#### WORK TO BE COMPLETED
Take the line with "read-modify-write does. -/" and every line after it in the data. Transcribe them exactly, through the last.

[[ DATA SECTION open ]]

-- ==== Sys2Proof/Laws/Operands.lean ====
section
/-!
SUPPORT. For each operand form, one lemma that says once everything it can do when it answers.
-/

namespace Sys2Proof.Machine

/-- Finding an address changes nothing but the count of free values. -/
theorem State.indexed_reads {s t : State} {base : Addr} {index : Byte} {l : Located}
    (h : s.indexed base index = .next (l, t)) : s.Reads t := by
  simp only [State.indexed] at h
  split at h
  · cases h
  · cases h; exact .refl s

theorem State.locate_reads {m : MemMode} {s t : State} {l : Located} (h : s.locate m = .next (l, t)) : s.Reads t := by
  cases m with
  | zeroPage b => cases h; exact .refl s
  | zeroPageX b => cases h; exact .refl s
  | zeroPageY b => cases h; exact .refl s
  | absolute a => cases h; exact .refl s
  | absoluteX a => exact State.indexed_reads h
  | absoluteY a => exact State.indexed_reads h
  | indirectX b =>
    obtain ⟨⟨w, u⟩, h₁, h⟩ := andThen_eq_next.mp h
    cases h
    exact State.readPair_reads h₁
  | indirectY b =>
    obtain ⟨⟨w, u⟩, h₁, h⟩ := andThen_eq_next.mp h
    exact (State.readPair_reads h₁).trans (State.indexed_reads h)

/-- Reading an operand byte changes nothing but the count of free values. -/
theorem State.readSource_reads {r : Source} {s t : State} {b : Byte} (h : s.readSource r = .next (b, t)) : s.Reads t := by
  cases r with
  | immediate b => cases h; exact .refl s
  | memory m =>
    obtain ⟨⟨l, u⟩, h₁, h⟩ := andThen_eq_next.mp h
    exact (State.locate_reads h₁).trans (State.read_reads h)

/-- A store writes its byte at the address the operand names. -/
theorem State.store_next {m : MemMode} {v : Byte} {s t : State} (h : s.store m v = .next t) :
    ∃ l u, s.locate m = .next (l, u) ∧ u.kindAt l.ea ≠ .device true ∧ t = u.wrote l.ea v := by
  obtain ⟨⟨l, u⟩, h₁, h⟩ := andThen_eq_next.mp h
  obtain ⟨hk, rfl⟩ := State.write_next h
  exact ⟨l, u, h₁, hk, rfl⟩

/-- A read-modify-write reads the byte at the address the operand names and writes the new one there. -/
theorem State.modify_next {m : MemMode} {f : Byte → Byte} {s t : State} {b : Byte} (h : s.modify m f = .next (b, t)) :
    ∃ l u v, s.locate m = .next (l, u) ∧ u.read l.ea = .next (b, v) ∧ t = v.wrote l.ea (f b) := by
  obtain ⟨⟨l, u⟩, h₁, h⟩ := andThen_eq_next.mp h
  obtain ⟨⟨b', v⟩, h₂, h⟩ := andThen_eq_next.mp h
  obtain ⟨w, h₃, h⟩ := andThen_eq_next.mp h
  cases h
  exact ⟨l, u, v, h₁, h₂, (State.write_next h₃).2⟩

/-- The read that succeeded shows that the write of a read-modify-write does. -/
theorem State.modify_eq {m : MemMode} {f : Byte → Byte} {s u v : State} {l : Located} {b : Byte}
    (h₁ : s.locate m = .next (l, u)) (h₂ : u.read l.ea = .next (b, v)) :
    s.modify m f = .next (b, v.wrote l.ea (f b)) := by
  have hk : v.kindAt l.ea ≠ .device true := by
    rw [(State.read_reads h₂).kindAt]
    obtain ⟨hk | hk, -, -⟩ | ⟨hk, -, -⟩ := State.read_next h₂ <;> simp [hk]
  unfold State.modify
  rw [h₁]
  simp only [andThen_next, h₂, State.write_eq, if_neg hk]

/-- A store answers when its address is found and its cell is no device with read side effects. -/
theorem State.store_eq {m : MemMode} {v : Byte} {s u : State} {l : Located} (h₁ : s.locate m = .next (l, u))
    (hk : u.kindAt l.ea ≠ .device true) : s.store m v = .next (u.wrote l.ea v) := by
  unfold State.store
  rw [h₁]
  simp only [andThen_next, State.write_eq, if_neg hk]

end Sys2Proof.Machine
end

[[ DATA SECTION closed ]]

#### ANSWER AREA
/-- The read that succeeded shows that the write of a read-modify-write does. -/
theorem State.modify_eq {m : MemMode} {f : Byte → Byte} {s u v : State} {l : Located} {b : Byte}
    (h₁ : s.locate m = .next (l, u)) (h₂ : u.read l.ea = .next (b, v)) :
    s.modify m f = .next (b, v.wrote l.ea (f b)) := by
  have hk : v.kindAt l.ea ≠ .device true := by
    rw [(State.read_reads h₂).kindAt]
    obtain ⟨hk | hk, -, -⟩ | ⟨hk, -, -⟩ := State.read_next h₂ <;> simp [hk]
  unfold State.modify
  rw [h₁]
  simp only [andThen_next, h₂, State.write_eq, if_neg hk]

/-- A store answers when its address is found and its cell is no device with read side effects. -/
theorem State.store_eq {m : MemMode} {v : Byte} {s u : State} {l : Located} (h₁ : s.locate m = .next (l, u))
    (hk : u.kindAt l.ea ≠ .device true) : s.store m v = .next (u.wrote l.ea v) := by
  unfold State.store
  rw [h₁]
  simp only [andThen_next, State.write_eq, if_neg hk]

end Sys2Proof.Machine
end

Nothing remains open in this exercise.